(PROBLEM REQUIREMENTS): Exact reproduction required: the lines below from the line with "-- ==== Sys2Proof/Machine/UnitEvents.lean" to the line with "receive queue. -/", both ends included, and no others.

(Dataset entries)

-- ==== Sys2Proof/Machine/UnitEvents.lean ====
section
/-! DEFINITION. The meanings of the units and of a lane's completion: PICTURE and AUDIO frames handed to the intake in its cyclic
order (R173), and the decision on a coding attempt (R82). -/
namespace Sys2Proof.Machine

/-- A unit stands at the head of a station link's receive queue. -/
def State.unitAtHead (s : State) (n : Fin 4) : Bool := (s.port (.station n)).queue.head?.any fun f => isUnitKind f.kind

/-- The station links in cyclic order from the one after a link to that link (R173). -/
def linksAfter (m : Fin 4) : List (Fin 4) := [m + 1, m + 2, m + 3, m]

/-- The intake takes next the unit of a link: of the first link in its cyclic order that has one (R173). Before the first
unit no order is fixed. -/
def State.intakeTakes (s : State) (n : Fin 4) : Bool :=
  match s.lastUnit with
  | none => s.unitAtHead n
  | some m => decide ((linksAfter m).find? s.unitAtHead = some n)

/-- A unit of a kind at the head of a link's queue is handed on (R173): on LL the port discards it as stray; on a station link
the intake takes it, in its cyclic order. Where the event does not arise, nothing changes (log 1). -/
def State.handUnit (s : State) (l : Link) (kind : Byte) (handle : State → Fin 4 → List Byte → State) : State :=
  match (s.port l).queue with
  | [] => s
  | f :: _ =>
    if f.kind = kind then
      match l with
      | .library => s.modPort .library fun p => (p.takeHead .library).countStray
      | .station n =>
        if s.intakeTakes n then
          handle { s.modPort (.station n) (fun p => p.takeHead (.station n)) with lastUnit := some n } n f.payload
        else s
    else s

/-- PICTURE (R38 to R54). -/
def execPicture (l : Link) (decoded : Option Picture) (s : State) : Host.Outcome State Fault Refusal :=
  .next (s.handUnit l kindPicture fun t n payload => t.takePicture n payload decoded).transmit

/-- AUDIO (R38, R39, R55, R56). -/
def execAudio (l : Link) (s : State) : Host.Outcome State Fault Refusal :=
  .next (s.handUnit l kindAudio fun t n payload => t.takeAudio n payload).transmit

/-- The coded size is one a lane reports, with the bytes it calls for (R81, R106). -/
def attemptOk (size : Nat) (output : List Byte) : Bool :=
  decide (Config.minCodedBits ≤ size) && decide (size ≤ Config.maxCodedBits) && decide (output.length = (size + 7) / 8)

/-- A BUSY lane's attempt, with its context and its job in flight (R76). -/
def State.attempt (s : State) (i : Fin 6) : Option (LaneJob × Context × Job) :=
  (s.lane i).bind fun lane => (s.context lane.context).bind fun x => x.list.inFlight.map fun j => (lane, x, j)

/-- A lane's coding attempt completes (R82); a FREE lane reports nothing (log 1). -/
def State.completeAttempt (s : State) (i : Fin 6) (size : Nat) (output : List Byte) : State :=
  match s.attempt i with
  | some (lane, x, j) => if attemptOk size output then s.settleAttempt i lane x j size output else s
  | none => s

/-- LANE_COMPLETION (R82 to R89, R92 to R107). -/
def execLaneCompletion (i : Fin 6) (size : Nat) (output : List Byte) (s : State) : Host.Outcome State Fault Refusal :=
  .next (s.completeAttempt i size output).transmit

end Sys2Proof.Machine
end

* * *

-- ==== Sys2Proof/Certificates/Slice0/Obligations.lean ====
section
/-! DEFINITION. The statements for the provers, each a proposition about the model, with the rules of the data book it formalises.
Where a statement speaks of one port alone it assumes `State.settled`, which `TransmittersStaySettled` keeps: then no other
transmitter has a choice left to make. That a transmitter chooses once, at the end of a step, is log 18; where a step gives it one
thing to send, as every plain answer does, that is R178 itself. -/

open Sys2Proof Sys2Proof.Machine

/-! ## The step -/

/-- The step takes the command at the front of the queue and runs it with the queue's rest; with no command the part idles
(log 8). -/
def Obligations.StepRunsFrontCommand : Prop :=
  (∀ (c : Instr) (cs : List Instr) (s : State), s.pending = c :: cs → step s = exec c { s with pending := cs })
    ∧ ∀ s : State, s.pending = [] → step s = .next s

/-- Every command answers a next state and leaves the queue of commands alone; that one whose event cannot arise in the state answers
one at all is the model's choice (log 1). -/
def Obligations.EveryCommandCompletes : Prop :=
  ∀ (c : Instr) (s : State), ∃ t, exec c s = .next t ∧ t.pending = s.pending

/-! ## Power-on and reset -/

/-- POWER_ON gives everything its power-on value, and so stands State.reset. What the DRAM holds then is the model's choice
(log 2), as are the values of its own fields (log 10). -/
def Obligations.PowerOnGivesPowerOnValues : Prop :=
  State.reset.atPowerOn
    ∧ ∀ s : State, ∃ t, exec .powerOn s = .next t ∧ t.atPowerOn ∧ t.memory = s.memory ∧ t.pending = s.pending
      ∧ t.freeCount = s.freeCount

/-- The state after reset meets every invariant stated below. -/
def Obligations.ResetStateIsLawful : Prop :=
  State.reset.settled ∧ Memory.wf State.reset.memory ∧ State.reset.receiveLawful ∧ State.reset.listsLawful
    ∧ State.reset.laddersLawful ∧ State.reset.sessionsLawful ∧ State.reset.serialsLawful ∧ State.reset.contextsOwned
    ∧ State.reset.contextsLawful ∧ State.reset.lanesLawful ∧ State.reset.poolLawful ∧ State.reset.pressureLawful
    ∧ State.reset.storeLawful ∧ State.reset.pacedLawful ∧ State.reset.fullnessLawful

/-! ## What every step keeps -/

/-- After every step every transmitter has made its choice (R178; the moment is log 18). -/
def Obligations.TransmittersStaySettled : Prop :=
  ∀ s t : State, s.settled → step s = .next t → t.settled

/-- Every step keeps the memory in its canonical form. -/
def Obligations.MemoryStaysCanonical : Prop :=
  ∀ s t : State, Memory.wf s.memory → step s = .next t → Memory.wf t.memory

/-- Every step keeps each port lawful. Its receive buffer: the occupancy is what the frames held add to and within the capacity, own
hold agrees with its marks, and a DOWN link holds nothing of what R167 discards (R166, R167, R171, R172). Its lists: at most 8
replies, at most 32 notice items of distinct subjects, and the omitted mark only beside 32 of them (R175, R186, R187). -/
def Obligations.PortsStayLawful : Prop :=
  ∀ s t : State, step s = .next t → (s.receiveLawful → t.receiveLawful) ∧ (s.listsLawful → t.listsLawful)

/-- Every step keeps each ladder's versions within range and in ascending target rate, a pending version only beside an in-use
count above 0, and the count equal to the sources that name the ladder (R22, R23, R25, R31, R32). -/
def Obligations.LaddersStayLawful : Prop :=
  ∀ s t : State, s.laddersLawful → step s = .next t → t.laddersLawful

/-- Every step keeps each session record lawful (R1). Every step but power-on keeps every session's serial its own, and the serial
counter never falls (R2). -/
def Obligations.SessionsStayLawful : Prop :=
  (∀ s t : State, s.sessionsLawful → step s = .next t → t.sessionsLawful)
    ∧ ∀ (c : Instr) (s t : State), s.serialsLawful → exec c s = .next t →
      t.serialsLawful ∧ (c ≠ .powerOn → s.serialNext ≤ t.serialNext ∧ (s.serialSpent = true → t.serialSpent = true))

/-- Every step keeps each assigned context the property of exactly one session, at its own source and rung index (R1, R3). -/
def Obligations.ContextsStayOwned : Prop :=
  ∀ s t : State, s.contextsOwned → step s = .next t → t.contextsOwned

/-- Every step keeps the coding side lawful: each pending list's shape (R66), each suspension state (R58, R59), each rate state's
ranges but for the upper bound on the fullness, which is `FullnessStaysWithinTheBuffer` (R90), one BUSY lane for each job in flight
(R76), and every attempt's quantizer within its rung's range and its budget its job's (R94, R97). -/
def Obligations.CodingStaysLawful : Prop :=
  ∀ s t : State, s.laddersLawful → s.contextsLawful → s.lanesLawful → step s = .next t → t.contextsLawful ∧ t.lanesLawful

(TASK SOLUTION):
-- ==== Sys2Proof/Machine/UnitEvents.lean ====
section
/-! DEFINITION. The meanings of the units and of a lane's completion: PICTURE and AUDIO frames handed to the intake in its cyclic
order (R173), and the decision on a coding attempt (R82). -/
namespace Sys2Proof.Machine

/-- A unit stands at the head of a station link's receive queue. -/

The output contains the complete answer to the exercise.